◆ TASK OBJECTIVE
Each line of the entries that contains the word "loader" adds one. Reply with the resulting number only.

◆ PROVIDED RECORDS
###

-- ==== Sys2Proof/Machine/Station.lean ====
section
/-! DEFINITION. The station computer's requests on calibration, the chain check, the serial base, shifts, the marker link and
the whole station, and REPRINT (R38, R74 to R76, R117, R141, R151, R164, R178). -/

namespace Sys2Proof.Machine
open Sys2Proof

/-! ### CALIBRATE (R74, R76) -/

/-- An offset clamped to 5,000 to 16,000 cdB (R74). -/
def clampOffset (v : Int) : Int := clampTo 5000 16000 v

/-- A calibration record's three offsets (R185). -/
def calibrationBytes (c : Calibration) : List Byte := leSigned c.micA ++ leSigned c.micB ++ leSigned c.ambient

/-- Whether a nest holds the chain (R74). -/
def State.nestHoldsChain (s : State) : Bool :=
  match s.chain.holder with
  | some (.nest _) => true
  | some .check | none => false

/-- CALIBRATE as the Capture Unit takes it: the record becomes pending while a nest holds the chain, active otherwise, and
verification is withdrawn (R74, R76). -/
def takeCalibrate (p : PortId) (q : Vector Byte 64) (s : State) : State :=
  let a := s16At q.toList 0
  let b := s16At q.toList 2
  let m := s16At q.toList 4
  let r : Calibration := ⟨clampOffset a, clampOffset b, clampOffset m⟩
  let st := if r = ⟨a, b, m⟩ then Status.ok else Status.clamped
  let pend := s.nestHoldsChain
  let s :=
    if pend then s.modCapture fun c => { c with pending := some r }
    else s.modCapture fun c => { c with active := some r, pending := none }
  s.withdraw.answer p st 0
    (calibrationBytes r ++ byte (if pend then 2 else 1) ++ flag s.capture.active.isSome ++
      (match s.capture.active with
        | some c => calibrationBytes c
        | none => List.replicate 6 0))

/-! ### CHAIN CHECK, SERIAL BASE, CLOSE SHIFT (R38, R117, R141) -/

/-- CHAIN CHECK joins the tail of the chain queue; its slot stays RUNNING (R38). -/
def takeChainCheck (_ : PortId) (_ : Vector Byte 64) (s : State) : State := s.joinQueue .check

/-- SERIAL BASE (R117). -/
def takeSerialBase (p : PortId) (q : Vector Byte 64) (s : State) : State :=
  let base := u32At q.toList 0
  if base < 1 ∨ 16777215 < base then s.refuse p .badParam 0
  else (s.modUnits fun u => { u with serialCounter := base }).ok p (le 3 s.units.serialCounter ++ le 3 base)

/-- CLOSE SHIFT (R141). -/
def takeCloseShift (p : PortId) (_ : Vector Byte 64) (s : State) : State :=
  let r := s.shiftRecord .requested
  let t := s.closeShift .requested
  t.ok p (le 2 r.number ++ leYield r.firstYield ++ leYield r.finalYield ++ le 2 t.accounts.shift)

/-! ### MARKER START and REPRINT (R151, R164) -/

/-- MARKER START: every device is negotiated; with an empty table the request completes as soon as it is taken (R151). -/
def takeMarkerStart (p : PortId) (_ : Vector Byte 64) (s : State) : State :=
  if s.plan.isNone then s.refuse p .noPlan 0
  else if s.marker.devices.isEmpty then s.ok p (markerStartBody s.marker)
  else (s.modMarker Marker.negotiateAll).startBus

/-- REPRINT: a copy of the device's history job enters the queue with the reprint flag set (R164). -/
def takeReprint (p : PortId) (q : Vector Byte 64) (s : State) : State :=
  let d := u8At q.toList 0
  if 3 < d then s.refuse p .badParam 0
  else
    match (s.marker.devices[d]?).bind (·.history) with
    | none => s.refuse p .noHistory 0
    | some j =>
      if 8 ≤ s.marker.queue.length then s.refuse p .queueFull 0
      else (s.enqueue { j with reprint := true, restarts := 0 }).ok p (le 2 (s.marker.ticket + 1).toNat)

/-! ### STATION RESET (R178) -/

/-- The event lines at STATION RESET: the map from the active plan, the virtual levels at their defaults (R41 to R43). -/
def State.resetLines (s : State) : State :=
  let s := s.remapLines
  { s with lines := s.lines.defaults }

/-- Every block at its STATION RESET values (R178). The window attempt keeps its value until the next grant (R68; assumption log
42). -/
def State.resetBlocks (s : State) : State :=
  let s := s.resetLines
  { s with
    loader := { Loader.reset with active := s.loader.active }
    nestA := Nest.reset
    nestB := Nest.reset
    chain := Chain.reset
    gen := Generator.reset
    capture := { Capture.reset with active := s.capture.active, attempt := s.capture.attempt }
    engine := Engine.reset
    units := { UnitTable.reset with serialCounter := s.units.serialCounter }
    accounts := Accounts.reset
    marker := { Marker.reset with devices := s.planDevices.map newDevice } }

/-- A Line Port request not yet taken is ended by STATION RESET (R178). -/
def State.endLineRequest (s : State) : State :=
  match s.line.running with
  | some r => if r.taken then s else s.answerLate .line .abandoned 0 []
  | none => s

/-- STATION RESET (R178). -/
def takeStationReset (p : PortId) (_ : Vector Byte 64) (s : State) : State :=
  let s := (s.resetBlocks.endLineRequest.latchBoth .reset).markUnverified
  s.ok p (leSerial (if s.units.serialCounter = 0 then none else some s.units.serialCounter) ++
    lePlanId (s.loader.active.map (·.content.id)))

end Sys2Proof.Machine
end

###

◆ EXERCISE OUTPUT
2